A variable declared in the test condition of a while
or until
statement is visible only in the block or blocks governed by that test. It is not part of the surrounding scope. For example:
while (my $line = <STDIN>) { $line = lc $line; } continue { print $line; # still visible } # $line now out of scope here
Here the scope of
$line
extends from its declaration in the control expression throughout the rest of the loop construct, including the continue
block, but not beyond. If you want the scope to extend further, declare the variable before the loop.
for Loops
The three-part for
loop has three semicolon-separated expressions within its parentheses. These expressions function respectively as the initialization, the condition, and the re-initialization expressions of the loop. All three expressions are optional (but not the semicolons); if omitted, the condition is always true. Thus, the three-part for
loop can be defined in terms of the corresponding while
loop. This:
LABEL: for (my $i = 1; $i <= 10; $i++) { ... }
is like this:
{ my $i = 1; LABEL: while ($i <= 10) { ... } continue { $i++; } }
except that there's not really an outer block. (We just put one there to show how the scope of the
my
is limited.)
If you want to iterate through two variables simultaneously, just separate the parallel expressions with commas:
for ($i = 0, $bit = 0; $i < 32; $i++, $bit <<= 1) { print "Bit $i is set\n" if $mask & $bit; } # the values in $i and $bit persist past the loop
Or declare those variables to be visible only inside the for
loop:
for (my ($i, $bit) = (0, 1); $i < 32; $i++, $bit <<= 1) { print "Bit $i is set\n" if $mask & $bit; } # loop's versions of $i and $bit now out of scope
Besides the normal looping through array indices,
for
can lend itself to many other interesting applications. It doesn't even need an explicit loop variable. Here's one example that avoids the problem you get when you explicitly test for end-of-file on an interactive file descriptor, causing your program to appear to hang.

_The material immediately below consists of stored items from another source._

-- ==== Sys2Proof/Tests/Slice0.lean ====
section
/-!
SUPPORT. Tests. Expected results are those of spec/95_test_vectors.md (named by their ids) or worked out by hand from the rules.
`witness_<statement>` shows a concrete state and operands that meet the hypotheses of `Obligations.<statement>`.
-/

namespace Sys2Proof.Tests

open Sys2Proof.Machine

/-! ### Helpers: small states -/

/-- `V[r] <- b` -/
abbrev withV (s : State) (r : Reg) (b : Byte) : State := s.setReg r b

/-- The reset state with `w` as the word at 0x200. -/
abbrev rom1 (w : Nat) : State := State.reset.withFetchWord 16 w

/-- One step, or the same state where `step` answers no next state. -/
def stepped (s : State) : State :=
  match step s with
  | .next t => t
  | _ => s

/-- One instruction, or the same state where `exec` answers no next state. -/
def executed (i : Instr) (s : State) : State :=
  match exec i s with
  | .next t => t
  | _ => s

/-! ### Well-formedness -/

theorem test_wf_sys_is_not_cls : (Instr.sys 0x0E0).wf = false := by decide
theorem test_wf_sys_is_not_ret : (Instr.sys 0x0EE).wf = false := by decide
theorem test_wf_sys_near_misses : (Instr.sys 0x0E1).wf = true ∧ (Instr.sys 0x1EE).wf = true := by decide
theorem test_wf_others : (Instr.jp 0x0E0).wf = true ∧ (Instr.drw 15 15 0).wf = true := by decide

/-! ### Decoding: every constructor, by a word written out from its pattern in R88 -/

theorem test_decode_cls : decode 0b0000_0000_1110_0000 = .ok .cls := by decide
theorem test_decode_ret : decode 0b0000_0000_1110_1110 = .ok .ret := by decide
theorem test_decode_sys : decode 0b0000_0001_1110_0000 = .ok (.sys 0x1E0) := by decide
theorem test_decode_jp : decode 0b0001_0010_0000_0101 = .ok (.jp 0x205) := by decide
theorem test_decode_call : decode 0b0010_1010_1011_1100 = .ok (.call 0xABC) := by decide
theorem test_decode_seImm : decode 0b0011_1010_0011_1100 = .ok (.seImm 0xA 0x3C) := by decide
theorem test_decode_sneImm : decode 0b0100_1010_0011_1100 = .ok (.sneImm 0xA 0x3C) := by decide
theorem test_decode_seReg : decode 0b0101_1010_1011_0111 = .ok (.seReg 0xA 0xB) := by decide
theorem test_decode_sneReg : decode 0b1001_1010_1011_0001 = .ok (.sneReg 0xA 0xB) := by decide
theorem test_decode_ldImm : decode 0b0110_1010_0011_1100 = .ok (.ldImm 0xA 0x3C) := by decide
theorem test_decode_addImm : decode 0b0111_1010_0000_0101 = .ok (.addImm 0xA 0x05) := by decide
theorem test_decode_ldReg : decode 0b1000_1010_1011_0000 = .ok (.ldReg 0xA 0xB) := by decide
theorem test_decode_orReg : decode 0b1000_1010_1011_0001 = .ok (.orReg 0xA 0xB) := by decide
theorem test_decode_andReg : decode 0b1000_1010_1011_0010 = .ok (.andReg 0xA 0xB) := by decide
theorem test_decode_xorReg : decode 0b1000_1010_1011_0011 = .ok (.xorReg 0xA 0xB) := by decide
theorem test_decode_addReg : decode 0b1000_1010_1011_0100 = .ok (.addReg 0xA 0xB) := by decide
theorem test_decode_sub : decode 0b1000_1010_1011_0101 = .ok (.sub 0xA 0xB) := by decide
theorem test_decode_shr : decode 0b1000_1010_1011_0110 = .ok (.shr 0xA) := by decide
theorem test_decode_subn : decode 0b1000_1010_1011_0111 = .ok (.subn 0xA 0xB) := by decide
theorem test_decode_shl : decode 0b1000_1010_1011_1110 = .ok (.shl 0xA) := by decide
theorem test_decode_ldI : decode 0b1010_1011_1100_1101 = .ok (.ldI 0xBCD) := by decide
theorem test_decode_jpV0 : decode 0b1011_0001_0010_0011 = .ok (.jpV0 0x123) := by decide
theorem test_decode_rnd : decode 0b1100_0011_1111_0000 = .ok (.rnd 0x3 0xF0) := by decide
theorem test_decode_drw : decode 0b1101_0001_0010_0101 = .ok (.drw 0x1 0x2 0x5) := by decide
theorem test_decode_skp : decode 0b1110_0001_1001_1110 = .ok (.skp 0x1) := by decide
theorem test_decode_sknp : decode 0b1110_0001_1010_0001 = .ok (.sknp 0x1) := by decide
theorem test_decode_ldVxDt : decode 0b1111_0001_0000_0111 = .ok (.ldVxDt 0x1) := by decide
theorem test_decode_ldVxK : decode 0b1111_1000_0000_1010 = .ok (.ldVxK 0x8) := by decide
theorem test_decode_ldDtVx : decode 0b1111_0001_0001_0101 = .ok (.ldDtVx 0x1) := by decide
theorem test_decode_ldStVx : decode 0b1111_0001_0001_1000 = .ok (.ldStVx 0x1) := by decide
theorem test_decode_addI : decode 0b1111_0001_0001_1110 = .ok (.addI 0x1) := by decide
theorem test_decode_ldF : decode 0b1111_0001_0010_1001 = .ok (.ldF 0x1) := by decide
theorem test_decode_ldB : decode 0b1111_0001_0011_0011 = .ok (.ldB 0x1) := by decide
theorem test_decode_stRegs : decode 0b1111_0001_0101_0101 = .ok (.stRegs 0x1) := by decide
theorem test_decode_ldRegs : decode 0b1111_0001_0110_0101 = .ok (.ldRegs 0x1) := by decide

/-- V-ENC-4, V-ENC-5: zero memory and the near misses of `CLS` and `RET` are `SYS`. -/
theorem test_decode_sys_words : decode 0x0000 = .ok (.sys 0) ∧ decode 0x00EF = .ok (.sys 0x0EF) ∧
    decode 0x0FFF = .ok (.sys 0xFFF) := by decide

/-- V-ENC-14: the seven undefined selectors of top nibble 8. -/
theorem test_decode_illegal_alu :
    ([0x8AB8, 0x8AB9, 0x8ABA, 0x8ABB, 0x8ABC, 0x8ABD, 0x8ABF] : List Word).all
      (fun w => decide (decode w = .error (.decodeFailure w))) = true := by decide

/-- V-ENC-17, V-ENC-19. -/
theorem test_decode_illegal_selectors :
    ([0xE100, 0xE19F, 0xE1A0, 0xE1FF, 0xF000, 0xF130, 0xF175, 0xF185, 0xFFF7, 0xFF00] : List Word).all
      (fun w => decide (decode w = .error (.decodeFailure w))) = true := by decide

/-- The compare skips under `STRICT_XY0 = true` (after V-ENC-20). -/
theorem test_decode_strict : decodeWith true 0x5AB7 = none ∧ decodeWith true 0x9AB1 = none ∧
    decodeWith true 0x5AB0 = some (.seReg 0xA 0xB) := by decide

/-- The words of R88 for a few encodings, ignored bits 0. -/
theorem test_encode : encode (.call 0xABC) = 0x2ABC ∧ encode (.shr 0xA) = 0x8A06 ∧ encode (.drw 1 2 5) = 0xD125 ∧
    encode (.stRegs 1) = 0xF155 ∧ encodeBytes (.ldImm 0xA 0x3C) = [0x6A, 0x3C] := by decide

theorem test_decodeBytes : decodeBytes [0x12, 0x05, 0xFF] = .ok (.jp 0x205, [0xFF]) ∧
    decodeBytes [0x12] = .error .truncated := by decide

theorem test_decodeTableWord : decodeTableWord 16 0x6A3C = some (.ldImm 0xA 0x3C) ∧
    decodeTableWord 16 0x8128 = none := by decide

/-- The first byte of the word lies at the lower address (R54). -/
theorem test_withFetchWord : (rom1 0x6A3C).memRead 0x200 = some 0x6A ∧ (rom1 0x6A3C).memRead 0x201 = some 0x3C := by
  decide

/-! ### One instruction, one step -/

/-- V-DSP-1: every pixel is unset and `VF` stays. -/
theorem test_cls :
    let s := withV (rom1 0x00E0) VF 1
    let t := stepped { s with fb := ((s.fb.flipPixel 3 4).1.flipPixel 63 31).1 }
    t.fb = Frame.cleared ∧ t.reg VF = 1 ∧ t.pc = 0x202 := by decide
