/-- R99 and R235: the data registers that a command writes are a function of the operands that its row names, and of nothing
else; and so is its error code, which the lengths and BLKIDX alone decide (R150: no MSG byte is read then). -/
def Obligations.ResultsDependOnlyOnTheOperands : Prop :=
  ∀ s s' t t' : State,
    (exec .init s = .next t → exec .init s' = .next t' → t'.h = t.h) ∧
    (exec .load s = .next t → exec .load s' = .next t' → s'.len = s.len → s'.msgCap = s.msgCap → s'.blkidx = s.blkidx →
      (s.len ≤ s.msgCap.toNat → s.blkidx.toNat < (s.len + 8) / 64 + 1 → SameMessage s s' → t'.blk = t.blk) ∧
      (s.msgCap.toNat < s.len ∨ (s.len + 8) / 64 + 1 ≤ s.blkidx.toNat → t'.errcode = t.errcode)) ∧
    (exec .expand s = .next t → exec .expand s' = .next t' → s'.blk = s.blk → t'.w = t.w) ∧
    (exec .compress s = .next t → exec .compress s' = .next t' → s'.h = s.h → s'.w = s.w →
      t'.h = t.h ∧ t'.wv = t.wv ∧ t'.round = t.round) ∧
    (exec .finalize s = .next t → exec .finalize s' = .next t' → s'.h = s.h → t'.dig = t.dig) ∧
    (exec .oneShot s = .next t → exec .oneShot s' = .next t' → s'.len = s.len → s'.msgCap = s.msgCap →
      (s.len ≤ s.msgCap.toNat → SameMessage s s' →
        t'.h = t.h ∧ t'.blk = t.blk ∧ t'.w = t.w ∧ t'.wv = t.wv ∧ t'.round = t.round ∧ t'.dig = t.dig) ∧
      (s.msgCap.toNat < s.len → t'.errcode = t.errcode)) ∧
    (exec .block s = .next t → exec .block s' = .next t' → s'.len = s.len → s'.msgCap = s.msgCap → s'.blkidx = s.blkidx →
      (s.len ≤ s.msgCap.toNat → s.blkidx.toNat < (s.len + 8) / 64 + 1 → SameMessage s s' → s'.h = s.h →
        t'.h = t.h ∧ t'.blk = t.blk ∧ t'.w = t.w ∧ t'.wv = t.wv ∧ t'.round = t.round ∧ t'.blkidx = t.blkidx) ∧
      (s.msgCap.toNat < s.len ∨ (s.len + 8) / 64 + 1 ≤ s.blkidx.toNat → t'.errcode = t.errcode)) ∧
    ∀ v v' : Word, exec (.illegal v) s = .next t → exec (.illegal v') s' = .next t' → t'.errcode = t.errcode

/-! ### Padding and the constant tables -/

/-- R148: the blocks padblock(L, 0) to padblock(L, N(L) − 1), one after the other, are pad(M). -/
def Obligations.PaddedBlocksConcatenateToThePaddedMessage : Prop :=
  ∀ m : List Byte, m.length < 2 ^ 61 →
    (List.range (blockCount m.length)).flatMap (fun j =>
      List.ofFn fun n : Fin 64 =>
        wordByte (padBlock (fun a => m.getD a 0) m.length j)[n.val / 4] (n.val % 4)) = pad m

/-- R140, R142, R143: the shape of a padded message. -/
def Obligations.PaddedMessageHasItsShape : Prop :=
  ∀ m : List Byte, m.length < 2 ^ 61 →
    let L := m.length
    (pad m).length = 64 * blockCount L ∧ 1 ≤ blockCount L ∧ L + 9 ≤ (pad m).length ∧ (pad m).length ≤ L + 72 ∧
    (pad m).take L = m ∧ (pad m)[L]? = some 0x80 ∧
    (∀ q, L < q → q < (pad m).length - 8 → (pad m)[q]? = some 0x00) ∧
    ((pad m).drop ((pad m).length - 8)).foldl (fun n b => 256 * n + b.toNat) 0 = 8 * L ∧
    (pad m).length = L + 9 + zeroFill L ∧ (L + 1 + zeroFill L + 8) % 64 = 0 ∧
    (∀ z, (L + 1 + z + 8) % 64 = 0 → zeroFill L ≤ z) ∧ (zeroFill L : Int) = (55 - (L : Int)) % 64 ∧ zeroFill L ≤ 63

/-- R120, both lines: K[j] is the fractional part of the cube root of the (j+1)-th prime, over the reals, and the low
32 bits of an integer cube root. -/
def Obligations.RoundConstantsAreCubeRootFractions : Prop :=
  ∀ j : Fin 64,
    let p : Nat := Nat.nth Nat.Prime j.val
    (roundConstants[j.val]).toNat = ⌊Int.fract ((p : ℝ) ^ (1 / 3 : ℝ)) * 2 ^ 32⌋₊ ∧
    ∃ y : Nat, y ^ 3 ≤ p * 2 ^ 96 ∧ p * 2 ^ 96 < (y + 1) ^ 3 ∧ (roundConstants[j.val]).toNat = y % 2 ^ 32

/-- R121, both lines: IV[k] is the fractional part of the square root of the (k+1)-th prime, over the reals, and the low
32 bits of an integer square root. -/
def Obligations.InitialHashValuesAreSquareRootFractions : Prop :=
  ∀ k : Fin 8,
    let p : Nat := Nat.nth Nat.Prime k.val
    (initialHash[k.val]).toNat = ⌊Int.fract (Real.sqrt p) * 2 ^ 32⌋₊ ∧
    ∃ y : Nat, y ^ 2 ≤ p * 2 ^ 64 ∧ p * 2 ^ 64 < (y + 1) ^ 2 ∧ (initialHash[k.val]).toNat = y % 2 ^ 32

/-! ### Issuing commands and host writes -/

/-- R93: a write to CMD while BUSY = 0 is accepted, and changes exactly what the rule lists. -/
def Obligations.CommandWriteIsAccepted : Prop :=
  ∀ (s : State) (v : Word) (rest : List Turn), s.busy = false →
    s.agenda = .host ⟨.write, .reg, 0x008, 32, v⟩ :: rest →
    step s = .next { s with
      agenda := rest, cmd := v, pending := some v, done := false, err := false, errcode := none, busy := true }

/-- R94: a write to CMD while BUSY = 1 is dropped and sets WERR; the running command and CMD are unchanged. -/
def Obligations.CommandWriteWhileBusyIsDropped : Prop :=
  ∀ (s : State) (v : Word) (rest : List Turn), s.busy = true →
    s.agenda = .host ⟨.write, .reg, 0x008, 32, v⟩ :: rest →
    step s = .next { s with agenda := rest, werr := true }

$on_a_tty = -t STDIN && -t STDOUT; sub prompt { print "yes? " if $on_a_tty } for ( prompt(); <STDIN>; prompt() ) { # do something }
Another traditional application for the three-part for
loop results from the fact that all three expressions are optional, and the default condition is true. If you leave out all three expressions, you have written an infinite loop:
for (;;) { ... }
This is the same as writing:
while (1) { ... }
If the notion of infinite loops bothers you, we should point out that you can always fall out of the loop at any point with an explicit loop-control operator such as last
. Of course, if you're writing the code to control a cruise missile, you may not actually need an explicit loop exit. The loop will be terminated automatically at the appropriate moment.[3]
[3] That is, the fallout from the loop tends to occur automatically.
foreach Loops
The foreach
loop iterates over a list of values by setting the control variable (VAR) to each successive element of the list:
foreach VAR (LIST) { ... }
The foreach
keyword is just a synonym for the for
keyword, so you can use foreach
and for
interchangeably, whichever you think is more readable in a given situation. If VAR is omitted, the global $_
is used. (Don't worry--Perl can easily distinguish for (@ARGV)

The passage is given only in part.